To reach a level of confidence and competence, the clinician needs to understand how to control lateral heat (Fig. 3). Lateral heat is the build up of heat in the tissue adjacent to the active electrode. It’s a very simple concept. The practitioner must learn to guide and control the RF energy entering the tissue so that enough heat is produced to accomplish the task at hand without creating additional heat that will cause tissue alteration or destruction.
The control of lateral heat depends on various factors that are depicted in the following formula. As long as the formula is kept in balance and the clinician stays within acceptable parameters, electrosurgery will be safe and effective. It’s when the formula becomes lopsided, usually from a clinician’s error that unwarranted tissue destruction occurs.
Time refers to the time the active electrode is in contact with the tissue. The electrode should never be held stationary in soft tissue. The faster the movement of the electrode, the less lateral heat produced, with the reverse being true–the slower the movement, the more lateral heat produced. The clinician should work at a controlled speed wherein they have adequate finger rests and the proper tactile sense–a speed that allows him/her to safely perform the procedure.
An activated electrode should not be placed in the same surgical site for 8-10 seconds, so that the tissue has time to cool down. Accordingly, do not move the electrode back and forth like you were painting. Try to keep it going in one direction.
Time is also significant when touching bone. You can cut a full thickness flap right down to the periosteum, as long as you keep the electrode moving and as long as the waveform is set to cut (filtered), another consideration in the lateral heat formula. There are procedures such as troughing for crown and bridge and gingivectomies where the tooth can be used as a guide for the electrode.

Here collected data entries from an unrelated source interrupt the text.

-- ==== Sys2Proof/Syntax.lean ====
section
/-! DEFINITION. The operations of 30_encoding.md R81, one constructor per row of spec/opcode_table.json, and the two
value sets that select among them: the protocol (10_state.md R25) and the state (R26).
An operation of format EV8 (R71) carries its event octet `b = rx_data`; one of format NONE carries nothing. -/

namespace Sys2Proof

/-- The four wire protocols (R2, R25). -/
inductive Protocol where
  | vbus | kw | p300 | km
deriving DecidableEq, Repr

/-- The register value of a protocol (R25, 92_eei_decisions.md D3). -/
def Protocol.code : Protocol → BitVec 2
  | .vbus => 0 | .kw => 1 | .p300 => 2 | .km => 3

/-- The protocol that `cfg_protocol` selects; all four values are legal (R83). -/
def Protocol.ofCode (c : BitVec 2) : Protocol :=
  if c = 0 then .vbus else if c = 1 then .kw else if c = 2 then .p300 else .km

/-- The frame state machine's states (R26). -/
inductive Phase where
  | sync | receive | decode | error
deriving DecidableEq, Repr

/-- The register value of a state, shown on `state_o` (R26, D6). -/
def Phase.code : Phase → BitVec 2
  | .sync => 0 | .receive => 1 | .decode => 2 | .error => 3

/-- The nine Error causes (60_exceptions.md R232). They are names for the reader: no state element holds one and no
rule reads one (R231). -/
inductive Cause where
  | vbusMsb | vbusHdrCrc | vbusBlockCrc | kwXor | p300Sum | kmHeader | kmStopOrCrc | overflow | watchdog
deriving DecidableEq, Repr

/-- The 40 operations (R70, R81), in the table's order. -/
inductive Instr where
  -- system (R100, R240, R243, R101)
  | reset
  | err
  | wdog
  | idle
  -- sync (R102 to R106)
  | syncSkip (b : Byte)
  | syncVbus (b : Byte)
  | syncKw (b : Byte)
  | syncP300 (b : Byte)
  | syncKm (b : Byte)
  -- VBUS receive (R122 to R130)
  | vrxMsb (b : Byte)
  | vrxHdrDiscard (b : Byte)
  | vrxHdrCrcerr (b : Byte)
  | vrxHdrOk (b : Byte)
  | vrxStore (b : Byte)
  | vrxEndOk (b : Byte)
  | vrxEndCrcerr (b : Byte)
  | vrxOvf (b : Byte)
  -- KW receive (R141 to R144)
  | krxStore (b : Byte)
  | krxEndOk (b : Byte)
  | krxEndErr (b : Byte)
  | krxOvf (b : Byte)
  -- P300 receive (R145 to R148)
  | prxStore (b : Byte)
  | prxEndOk (b : Byte)
  | prxEndErr (b : Byte)
  | prxOvf (b : Byte)
  -- KM receive (R163 to R168)
  | mrxStore (b : Byte)
  | mrxHdrOk (b : Byte)
  | mrxHdrErr (b : Byte)
  | mrxEndOk (b : Byte)
  | mrxEndErr (b : Byte)
  | mrxOvf (b : Byte)
  -- decode (R186, R189 to R192, R211, R212, R219, R220)
  | decVbusDrop
  | decVbusVitosolic
  | decVbusBx
  | decVbusMx
  | decVbusGeneric
  | decKw
  | decP300
  | decKmStatus
  | decKmOther
deriving DecidableEq, Repr

/-- The row of an operation in the table of R81 (its column `#`). -/
def Instr.number : Instr → Nat
  | .reset => 1 | .err => 2 | .wdog => 3 | .idle => 4
  | .syncSkip _ => 5 | .syncVbus _ => 6 | .syncKw _ => 7 | .syncP300 _ => 8 | .syncKm _ => 9
  | .vrxMsb _ => 10 | .vrxHdrDiscard _ => 11 | .vrxHdrCrcerr _ => 12 | .vrxHdrOk _ => 13
  | .vrxStore _ => 14 | .vrxEndOk _ => 15 | .vrxEndCrcerr _ => 16 | .vrxOvf _ => 17
  | .krxStore _ => 18 | .krxEndOk _ => 19 | .krxEndErr _ => 20 | .krxOvf _ => 21
  | .prxStore _ => 22 | .prxEndOk _ => 23 | .prxEndErr _ => 24 | .prxOvf _ => 25
  | .mrxStore _ => 26 | .mrxHdrOk _ => 27 | .mrxHdrErr _ => 28 | .mrxEndOk _ => 29 | .mrxEndErr _ => 30
  | .mrxOvf _ => 31
  | .decVbusDrop => 32 | .decVbusVitosolic => 33 | .decVbusBx => 34 | .decVbusMx => 35 | .decVbusGeneric => 36
  | .decKw => 37 | .decP300 => 38 | .decKmStatus => 39 | .decKmOther => 40

/-- The event octet of an operation of format EV8; none for format NONE (R71). An operation consumes an octet exactly
when it has one (R81, column Consumes). -/
def Instr.eventOctet : Instr → Option Byte
  | .reset | .err | .wdog | .idle => none
  | .syncSkip b | .syncVbus b | .syncKw b | .syncP300 b | .syncKm b => some b
  | .vrxMsb b | .vrxHdrDiscard b | .vrxHdrCrcerr b | .vrxHdrOk b | .vrxStore b | .vrxEndOk b | .vrxEndCrcerr b
  | .vrxOvf b => some b
  | .krxStore b | .krxEndOk b | .krxEndErr b | .krxOvf b => some b
  | .prxStore b | .prxEndOk b | .prxEndErr b | .prxOvf b => some b
  | .mrxStore b | .mrxHdrOk b | .mrxHdrErr b | .mrxEndOk b | .mrxEndErr b | .mrxOvf b => some b
  | .decVbusDrop | .decVbusVitosolic | .decVbusBx | .decVbusMx | .decVbusGeneric | .decKw | .decP300 | .decKmStatus
  | .decKmOther => none

/-- The operation is one of the nine Decode operations (R82). -/
def Instr.isDecode (i : Instr) : Bool := decide (32 ≤ i.number)

end Sys2Proof
end

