-- ==== Sys2Proof/Machine/OtherDecode.lean ====
section
/-! DEFINITION. The Decode operations of KW-Bus, P300 and KM-Bus (45_decode_kw_p300_km.md R211, R212, R219, R220).
None consumes an octet. -/

namespace Sys2Proof.Machine

/-- DEC.KW (R211). -/
def execDecKw (s : State) : Result :=
  .next (s.decoding fun t => t.kwpExtract 3)

/-- DEC.P300 (R212). -/
def execDecP300 (s : State) : Result :=
  .next (s.decoding fun t => t.kwpExtract 5)

/-- DEC.KM.STATUS (R219). -/
def execDecKmStatus (s : State) : Result :=
  .next (s.decoding State.kmExtract)

/-- DEC.KM.OTHER (R220): the Decode frame with an empty extractor. -/
def execDecKmOther (s : State) : Result :=
  .next (s.decoding id)

end Sys2Proof.Machine
end

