-- ==== Sys2Proof/Machine/P300Receive.lean ====
section
/-! DEFINITION. The P300 RECEIVE operations (42_kw_p300_receive.md R145 to R148). Each consumes one octet. -/

namespace Sys2Proof.Machine

/-- PRX.STORE (R145). -/
def execPrxStore (b : Byte) (s : State) : Result :=
  s.storing b id

/-- PRX.END.OK (R146). -/
def execPrxEndOk (b : Byte) (s : State) : Result :=
  s.storing b fun t => { t with phase := .decode }

/-- PRX.END.ERR (R147). -/
def execPrxEndErr (b : Byte) (s : State) : Result :=
  s.storing b fun t => t.raiseError .p300Sum

/-- PRX.OVF (R148). -/
def execPrxOvf (b : Byte) (s : State) : Result :=
  .next ((s.consume.storeLast b).raiseError .overflow)

end Sys2Proof.Machine
end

In other situations like bleaching and desensitizing, the electrode is purposely held against the tooth surface. Time is still critical. For every second that an activated electrode touches the tooth, the pulpal temperature will rise 7 degrees. With an increase of 15-20 degrees, the pulp will die. Therefore, one must still remain within the parameters of one second on and ten seconds off. Clinically, for example, when troughing before taking an impression, it should be done in quadrants or halves, waiting sufficient time in between. Always, give soft or hard tissue time to cool down.

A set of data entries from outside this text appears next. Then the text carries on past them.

/-! ### `State.enterDecode` -/

@[simp] theorem State.enterDecode_protocol : (s.enterDecode).protocol = s.protocol := rfl
@[simp] theorem State.enterDecode_phase : (s.enterDecode).phase = s.phase := rfl
@[simp] theorem State.enterDecode_writeIdx : (s.enterDecode).writeIdx = s.writeIdx := rfl
@[simp] theorem State.enterDecode_lastProgressMs : (s.enterDecode).lastProgressMs = s.ports.nowMs := rfl
@[simp] theorem State.enterDecode_buf : (s.enterDecode).buf = s.buf := rfl
@[simp] theorem State.enterDecode_header : (s.enterDecode).header = s.header := rfl
@[simp] theorem State.enterDecode_ready : (s.enterDecode).ready = s.ready := rfl
@[simp] theorem State.enterDecode_busOk : (s.enterDecode).busOk = true := rfl
@[simp] theorem State.enterDecode_temp : (s.enterDecode).temp = s.temp := rfl
@[simp] theorem State.enterDecode_pump : (s.enterDecode).pump = s.pump := rfl
@[simp] theorem State.enterDecode_relay : (s.enterDecode).relay = s.relay := rfl
@[simp] theorem State.enterDecode_tempNum : (s.enterDecode).tempNum = s.tempNum := rfl
@[simp] theorem State.enterDecode_pumpNum : (s.enterDecode).pumpNum = s.pumpNum := rfl
@[simp] theorem State.enterDecode_relayNum : (s.enterDecode).relayNum = s.relayNum := rfl
@[simp] theorem State.enterDecode_errorMask : (s.enterDecode).errorMask = s.errorMask := rfl
@[simp] theorem State.enterDecode_systemTimeMinutes : (s.enterDecode).systemTimeMinutes = s.systemTimeMinutes := rfl
@[simp] theorem State.enterDecode_heatQuantityWh : (s.enterDecode).heatQuantityWh = s.heatQuantityWh := rfl
@[simp] theorem State.enterDecode_systemVariant : (s.enterDecode).systemVariant = s.systemVariant := rfl
@[simp] theorem State.enterDecode_opHours : (s.enterDecode).opHours = s.opHours := rfl
@[simp] theorem State.enterDecode_km : (s.enterDecode).km = s.km := rfl
@[simp] theorem State.enterDecode_ports : (s.enterDecode).ports = s.ports := rfl
@[simp] theorem State.enterDecode_wdogRearm : (s.enterDecode).wdogRearm = s.wdogRearm := rfl
@[simp] theorem State.enterDecode_env : (s.enterDecode).env = s.env := rfl
@[simp] theorem State.enterDecode_resets : (s.enterDecode).resets = s.resets := rfl

/-! ### `State.leaveDecode` -/

@[simp] theorem State.leaveDecode_protocol : (s.leaveDecode).protocol = s.protocol := rfl
@[simp] theorem State.leaveDecode_phase : (s.leaveDecode).phase = .sync := rfl
@[simp] theorem State.leaveDecode_writeIdx : (s.leaveDecode).writeIdx = 0 := rfl
@[simp] theorem State.leaveDecode_lastProgressMs : (s.leaveDecode).lastProgressMs = s.lastProgressMs := rfl
@[simp] theorem State.leaveDecode_buf : (s.leaveDecode).buf = s.buf := rfl
@[simp] theorem State.leaveDecode_header : (s.leaveDecode).header = s.header := rfl
@[simp] theorem State.leaveDecode_ready : (s.leaveDecode).ready = s.ready := rfl
@[simp] theorem State.leaveDecode_busOk : (s.leaveDecode).busOk = s.busOk := rfl
@[simp] theorem State.leaveDecode_temp : (s.leaveDecode).temp = s.temp := rfl
@[simp] theorem State.leaveDecode_pump : (s.leaveDecode).pump = s.pump := rfl
@[simp] theorem State.leaveDecode_relay : (s.leaveDecode).relay = s.relay := rfl
@[simp] theorem State.leaveDecode_tempNum : (s.leaveDecode).tempNum = s.tempNum := rfl
@[simp] theorem State.leaveDecode_pumpNum : (s.leaveDecode).pumpNum = s.pumpNum := rfl
@[simp] theorem State.leaveDecode_relayNum : (s.leaveDecode).relayNum = s.relayNum := rfl
@[simp] theorem State.leaveDecode_errorMask : (s.leaveDecode).errorMask = s.errorMask := rfl
@[simp] theorem State.leaveDecode_systemTimeMinutes : (s.leaveDecode).systemTimeMinutes = s.systemTimeMinutes := rfl
@[simp] theorem State.leaveDecode_heatQuantityWh : (s.leaveDecode).heatQuantityWh = s.heatQuantityWh := rfl
@[simp] theorem State.leaveDecode_systemVariant : (s.leaveDecode).systemVariant = s.systemVariant := rfl
@[simp] theorem State.leaveDecode_opHours : (s.leaveDecode).opHours = s.opHours := rfl
@[simp] theorem State.leaveDecode_km : (s.leaveDecode).km = s.km := rfl
@[simp] theorem State.leaveDecode_ports : (s.leaveDecode).ports = s.ports := rfl
@[simp] theorem State.leaveDecode_wdogRearm : (s.leaveDecode).wdogRearm = s.wdogRearm := rfl
@[simp] theorem State.leaveDecode_env : (s.leaveDecode).env = s.env := rfl
@[simp] theorem State.leaveDecode_resets : (s.leaveDecode).resets = s.resets := rfl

Power is the output power of the electrosurgical instrument that is adjusted by the clinician with a dial, as necessary for a specific procedure. As a general rule, try to keep the power as low as possible. The greater the power, the more lateral heat produced and the visa versa. Less power creates less lateral heat.
However, if the clinician is uncertain as to the correct power setting, it is better to err slightly on the high side than on the low end. If the power is too low, the tissue may rip (in response to the practitioner’s pressure trying to avoid drag), the electrode may break or the electrode may become “stuck” in the tissue causing extreme lateral heat from a lack of movement (time factor). Additionally, too low a power causes tissue to adhere to the electrode, inhibiting the radio waves and making the unit less efficient.
Critical to successful electrosurgery is working with a “tuned” unit. To tune your electrosurgical unit, set it up in the room where it will be routinely used. Placed the antenna plate on the dental chair with a piece of beefsteak atop the plate. Adjust the power to an estimated setting, and on the “cut” waveform with a thin wire electrode, make an incision about 2 mm into the steak. If there is sparking while cutting, tune it lower; if there is drag or tissue sticking to the electrode, tune it up; repeat this procedure several times until the electrode moves easily through the tissue in the absence of sparking or drag. A small spark when the electrode first enters or leaves the tissue is not a problem.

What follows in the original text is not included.